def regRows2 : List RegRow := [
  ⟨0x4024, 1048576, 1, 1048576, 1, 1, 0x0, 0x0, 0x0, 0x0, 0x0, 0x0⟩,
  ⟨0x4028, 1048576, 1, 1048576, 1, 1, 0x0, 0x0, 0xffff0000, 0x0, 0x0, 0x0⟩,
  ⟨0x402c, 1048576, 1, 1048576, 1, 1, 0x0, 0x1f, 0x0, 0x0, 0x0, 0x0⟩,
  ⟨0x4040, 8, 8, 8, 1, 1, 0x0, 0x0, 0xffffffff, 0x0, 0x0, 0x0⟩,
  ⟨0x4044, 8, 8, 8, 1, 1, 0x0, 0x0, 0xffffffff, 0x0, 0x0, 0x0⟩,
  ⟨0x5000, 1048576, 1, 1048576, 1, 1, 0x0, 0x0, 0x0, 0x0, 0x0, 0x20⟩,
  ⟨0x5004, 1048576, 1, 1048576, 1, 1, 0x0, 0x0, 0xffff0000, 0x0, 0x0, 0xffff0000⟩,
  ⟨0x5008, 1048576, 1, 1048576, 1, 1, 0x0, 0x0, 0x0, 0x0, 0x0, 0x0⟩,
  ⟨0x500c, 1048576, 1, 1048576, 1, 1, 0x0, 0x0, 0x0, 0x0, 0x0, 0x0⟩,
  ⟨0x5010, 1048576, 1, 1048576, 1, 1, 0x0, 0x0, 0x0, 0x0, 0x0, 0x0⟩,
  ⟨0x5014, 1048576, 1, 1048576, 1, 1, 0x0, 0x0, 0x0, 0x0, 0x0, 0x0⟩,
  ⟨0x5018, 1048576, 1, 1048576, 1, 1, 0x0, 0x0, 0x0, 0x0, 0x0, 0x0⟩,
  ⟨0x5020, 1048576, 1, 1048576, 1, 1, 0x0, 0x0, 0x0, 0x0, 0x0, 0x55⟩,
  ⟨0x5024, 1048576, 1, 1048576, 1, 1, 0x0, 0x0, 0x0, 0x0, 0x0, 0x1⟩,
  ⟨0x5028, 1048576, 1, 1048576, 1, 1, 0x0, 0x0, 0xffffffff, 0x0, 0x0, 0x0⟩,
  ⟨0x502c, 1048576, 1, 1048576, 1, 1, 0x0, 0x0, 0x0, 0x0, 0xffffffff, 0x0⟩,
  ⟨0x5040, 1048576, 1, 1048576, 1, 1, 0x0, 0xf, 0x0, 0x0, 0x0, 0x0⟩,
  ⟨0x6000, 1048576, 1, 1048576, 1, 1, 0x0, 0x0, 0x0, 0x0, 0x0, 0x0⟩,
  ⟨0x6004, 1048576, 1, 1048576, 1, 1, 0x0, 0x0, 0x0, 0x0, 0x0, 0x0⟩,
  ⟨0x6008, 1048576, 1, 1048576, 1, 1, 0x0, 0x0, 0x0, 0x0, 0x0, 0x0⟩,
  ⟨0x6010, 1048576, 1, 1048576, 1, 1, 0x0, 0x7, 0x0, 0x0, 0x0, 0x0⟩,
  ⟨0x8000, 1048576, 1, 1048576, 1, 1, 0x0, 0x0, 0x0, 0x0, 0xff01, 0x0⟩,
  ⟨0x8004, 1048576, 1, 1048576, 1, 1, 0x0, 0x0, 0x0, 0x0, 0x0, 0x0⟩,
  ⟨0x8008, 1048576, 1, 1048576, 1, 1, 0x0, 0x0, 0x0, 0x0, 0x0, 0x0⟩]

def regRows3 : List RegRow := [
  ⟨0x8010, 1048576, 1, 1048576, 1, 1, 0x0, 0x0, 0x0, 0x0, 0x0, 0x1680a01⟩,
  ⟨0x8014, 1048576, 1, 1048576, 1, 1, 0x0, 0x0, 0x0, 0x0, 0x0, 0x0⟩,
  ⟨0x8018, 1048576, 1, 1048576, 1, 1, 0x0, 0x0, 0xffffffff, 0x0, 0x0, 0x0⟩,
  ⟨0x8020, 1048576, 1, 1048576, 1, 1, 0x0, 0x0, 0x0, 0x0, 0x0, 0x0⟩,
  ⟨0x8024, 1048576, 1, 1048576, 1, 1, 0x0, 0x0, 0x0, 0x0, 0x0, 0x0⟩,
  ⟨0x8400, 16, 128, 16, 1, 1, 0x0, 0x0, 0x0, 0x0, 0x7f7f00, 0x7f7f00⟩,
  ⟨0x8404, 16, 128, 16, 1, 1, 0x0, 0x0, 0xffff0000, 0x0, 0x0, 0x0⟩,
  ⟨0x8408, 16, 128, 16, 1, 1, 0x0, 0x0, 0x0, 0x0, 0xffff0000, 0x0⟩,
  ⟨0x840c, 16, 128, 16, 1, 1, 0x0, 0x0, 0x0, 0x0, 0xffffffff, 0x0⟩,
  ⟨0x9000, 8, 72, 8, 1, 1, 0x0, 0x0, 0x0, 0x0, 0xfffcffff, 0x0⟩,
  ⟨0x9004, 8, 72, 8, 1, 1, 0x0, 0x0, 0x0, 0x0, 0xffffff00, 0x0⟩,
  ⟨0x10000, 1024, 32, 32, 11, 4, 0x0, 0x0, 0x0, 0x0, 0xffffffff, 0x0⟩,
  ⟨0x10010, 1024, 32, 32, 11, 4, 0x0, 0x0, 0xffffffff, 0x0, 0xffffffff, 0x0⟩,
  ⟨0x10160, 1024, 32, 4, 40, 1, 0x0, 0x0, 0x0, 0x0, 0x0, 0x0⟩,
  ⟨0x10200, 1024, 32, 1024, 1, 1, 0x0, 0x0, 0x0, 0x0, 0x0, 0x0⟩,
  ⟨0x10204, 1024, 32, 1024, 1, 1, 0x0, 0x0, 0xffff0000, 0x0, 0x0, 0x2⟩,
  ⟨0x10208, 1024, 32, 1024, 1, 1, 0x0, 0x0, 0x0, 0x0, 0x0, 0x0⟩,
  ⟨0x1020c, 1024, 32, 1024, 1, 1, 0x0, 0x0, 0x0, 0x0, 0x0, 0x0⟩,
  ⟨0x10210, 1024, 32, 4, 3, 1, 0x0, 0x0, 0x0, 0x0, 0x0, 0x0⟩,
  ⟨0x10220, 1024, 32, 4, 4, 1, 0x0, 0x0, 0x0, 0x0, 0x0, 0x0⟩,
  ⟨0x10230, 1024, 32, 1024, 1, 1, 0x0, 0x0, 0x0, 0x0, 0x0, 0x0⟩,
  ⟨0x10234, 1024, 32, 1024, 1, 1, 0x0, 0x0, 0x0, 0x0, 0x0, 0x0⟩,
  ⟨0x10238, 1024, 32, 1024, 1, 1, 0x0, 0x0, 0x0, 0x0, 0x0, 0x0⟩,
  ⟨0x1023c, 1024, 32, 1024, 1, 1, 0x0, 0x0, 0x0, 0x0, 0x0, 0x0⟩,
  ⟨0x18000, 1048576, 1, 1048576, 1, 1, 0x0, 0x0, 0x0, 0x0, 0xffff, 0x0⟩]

▶ [What to work on] Word for word, restate every record in the listing.

▶ [Solution to the problem]
def regRows2 : List RegRow := [
  ⟨0x4024, 1048576, 1, 1048576, 1, 1, 0x0, 0x0, 0x0, 0x0, 0x0, 0x0⟩,
  ⟨0x4028, 1048576, 1, 1048576, 1, 1, 0x0, 0x0, 0xffff0000, 0x0, 0x0, 0x0⟩,
  ⟨0x402c, 1048576, 1, 1048576, 1, 1, 0x0, 0x1f, 0x0, 0x0, 0x0, 0x0⟩,
  ⟨0x4040, 8, 8, 8, 1, 1, 0x0, 0x0, 0xffffffff, 0x0, 0x0, 0x0⟩,
  ⟨0x4044, 8, 8, 8, 1, 1, 0x0, 0x0, 0xffffffff, 0x0, 0x0, 0x0⟩,
  ⟨0x5000, 1048576, 1, 1048576, 1, 1, 0x0, 0x0, 0x0, 0x0, 0x0, 0x20⟩,
  ⟨0x5004, 1048576, 1, 1048576, 1, 1, 0x0, 0x0, 0xffff0000, 0x0, 0x0, 0xffff0000⟩,
  ⟨0x5008, 1048576, 1, 1048576, 1, 1, 0x0, 0x0, 0x0, 0x0, 0x0, 0x0⟩,
  ⟨0x500c, 1048576, 1, 1048576, 1, 1, 0x0, 0x0, 0x0, 0x0, 0x0, 0x0⟩,
  ⟨0x5010, 1048576, 1, 1048576, 1, 1, 0x0, 0x0, 0x0, 0x0, 0x0, 0x0⟩,
  ⟨0x5014, 1048576, 1, 1048576, 1, 1, 0x0, 0x0, 0x0, 0x0, 0x0, 0x0⟩,
  ⟨0x5018, 1048576, 1, 1048576, 1, 1, 0x0, 0x0, 0x0, 0x0, 0x0, 0x0⟩,
  ⟨0x5020, 1048576, 1, 1048576, 1, 1, 0x0, 0x0, 0x0, 0x0, 0x0, 0x55⟩,
  ⟨0x5024, 1048576, 1, 1048576, 1, 1, 0x0, 0x0, 0x0, 0x0, 0x0, 0x1⟩,
  ⟨0x5028, 1048576, 1, 1048576, 1, 1, 0x0, 0x0, 0xffffffff, 0x0, 0x0, 0x0⟩,
  ⟨0x502c, 1048576, 1, 1048576, 1, 1, 0x0, 0x0, 0x0, 0x0, 0xffffffff, 0x0⟩,
  ⟨0x5040, 1048576, 1, 1048576, 1, 1, 0x0, 0xf, 0x0, 0x0, 0x0, 0x0⟩,
  ⟨0x6000, 1048576, 1, 1048576, 1, 1, 0x0, 0x0, 0x0, 0x0, 0x0, 0x0⟩,
  ⟨0x6004, 1048576, 1, 1048576, 1, 1, 0x0, 0x0, 0x0, 0x0, 0x0, 0x0⟩,
  ⟨0x6008, 1048576, 1, 1048576, 1, 1, 0x0, 0x0, 0x0, 0x0, 0x0, 0x0⟩,
  ⟨0x6010, 1048576, 1, 1048576, 1, 1, 0x0, 0x7, 0x0, 0x0, 0x0, 0x0⟩,
  ⟨0x8000, 1048576, 1, 1048576, 1, 1, 0x0, 0x0, 0x0, 0x0, 0xff01, 0x0⟩,
  ⟨0x8004, 1048576, 1, 1048576, 1, 1, 0x0, 0x0, 0x0, 0x0, 0x0, 0x0⟩,
  ⟨0x8008, 1048576, 1, 1048576, 1, 1, 0x0, 0x0, 0x0, 0x0, 0x0, 0x0⟩]

def regRows3 : List RegRow := [
  ⟨0x8010, 1048576, 1, 1048576, 1, 1, 0x0, 0x0, 0x0, 0x0, 0x0, 0x1680a01⟩,
  ⟨0x8014, 1048576, 1, 1048576, 1, 1, 0x0, 0x0, 0x0, 0x0, 0x0, 0x0⟩,
  ⟨0x8018, 1048576, 1, 1048576, 1, 1, 0x0, 0x0, 0xffffffff, 0x0, 0x0, 0x0⟩,
  ⟨0x8020, 1048576, 1, 1048576, 1, 1, 0x0, 0x0, 0x0, 0x0, 0x0, 0x0⟩,
  ⟨0x8024, 1048576, 1, 1048576, 1, 1, 0x0, 0x0, 0x0, 0x0, 0x0, 0x0⟩,
  ⟨0x8400, 16, 128, 16, 1, 1, 0x0, 0x0, 0x0, 0x0, 0x7f7f00, 0x7f7f00⟩,
  ⟨0x8404, 16, 128, 16, 1, 1, 0x0, 0x0, 0xffff0000, 0x0, 0x0, 0x0⟩,
  ⟨0x8408, 16, 128, 16, 1, 1, 0x0, 0x0, 0x0, 0x0, 0xffff0000, 0x0⟩,
  ⟨0x840c, 16, 128, 16, 1, 1, 0x0, 0x0, 0x0, 0x0, 0xffffffff, 0x0⟩,
  ⟨0x9000, 8, 72, 8, 1, 1, 0x0, 0x0, 0x0, 0x0, 0xfffcffff, 0x0⟩,
  ⟨0x9004, 8, 72, 8, 1, 1, 0x0, 0x0, 0x0, 0x0, 0xffffff00, 0x0⟩,
  ⟨0x10000, 1024, 32, 32, 11, 4, 0x0, 0x0, 0x0, 0x0, 0xffffffff, 0x0⟩,
  ⟨0x10010, 1024, 32, 32, 11, 4, 0x0, 0x0, 0xffffffff, 0x0, 0xffffffff, 0x0⟩,
  ⟨0x10160, 1024, 32, 4, 40, 1, 0x0, 0x0, 0x0, 0x0, 0x0, 0x0⟩,
  ⟨0x10200, 1024, 32, 1024, 1, 1, 0x0, 0x0, 0x0, 0x0, 0x0, 0x0⟩,
  ⟨0x10204, 1024, 32, 1024, 1, 1, 0x0, 0x0, 0xffff0000, 0x0, 0x0, 0x2⟩,
  ⟨0x10208, 1024, 32, 1024, 1, 1, 0x0, 0x0, 0x0, 0x0, 0x0, 0x0⟩,
  ⟨0x1020c, 1024, 32, 1024, 1, 1, 0x0, 0x0, 0x0, 0x0, 0x0, 0x0⟩,
  ⟨0x10210, 1024, 32, 4, 3, 1, 0x0, 0x0, 0x0, 0x0, 0x0, 0x0⟩,
  ⟨0x10220, 1024, 32, 4, 4, 1, 0x0, 0x0, 0x0, 0x0, 0x0, 0x0⟩,
  ⟨0x10230, 1024, 32, 1024, 1, 1, 0x0, 0x0, 0x0, 0x0, 0x0, 0x0⟩,
  ⟨0x10234, 1024, 32, 1024, 1, 1, 0x0, 0x0, 0x0, 0x0, 0x0, 0x0⟩,
  ⟨0x10238, 1024, 32, 1024, 1, 1, 0x0, 0x0, 0x0, 0x0, 0x0, 0x0⟩,
  ⟨0x1023c, 1024, 32, 1024, 1, 1, 0x0, 0x0, 0x0, 0x0, 0x0, 0x0⟩,
  ⟨0x18000, 1048576, 1, 1048576, 1, 1, 0x0, 0x0, 0x0, 0x0, 0xffff, 0x0⟩]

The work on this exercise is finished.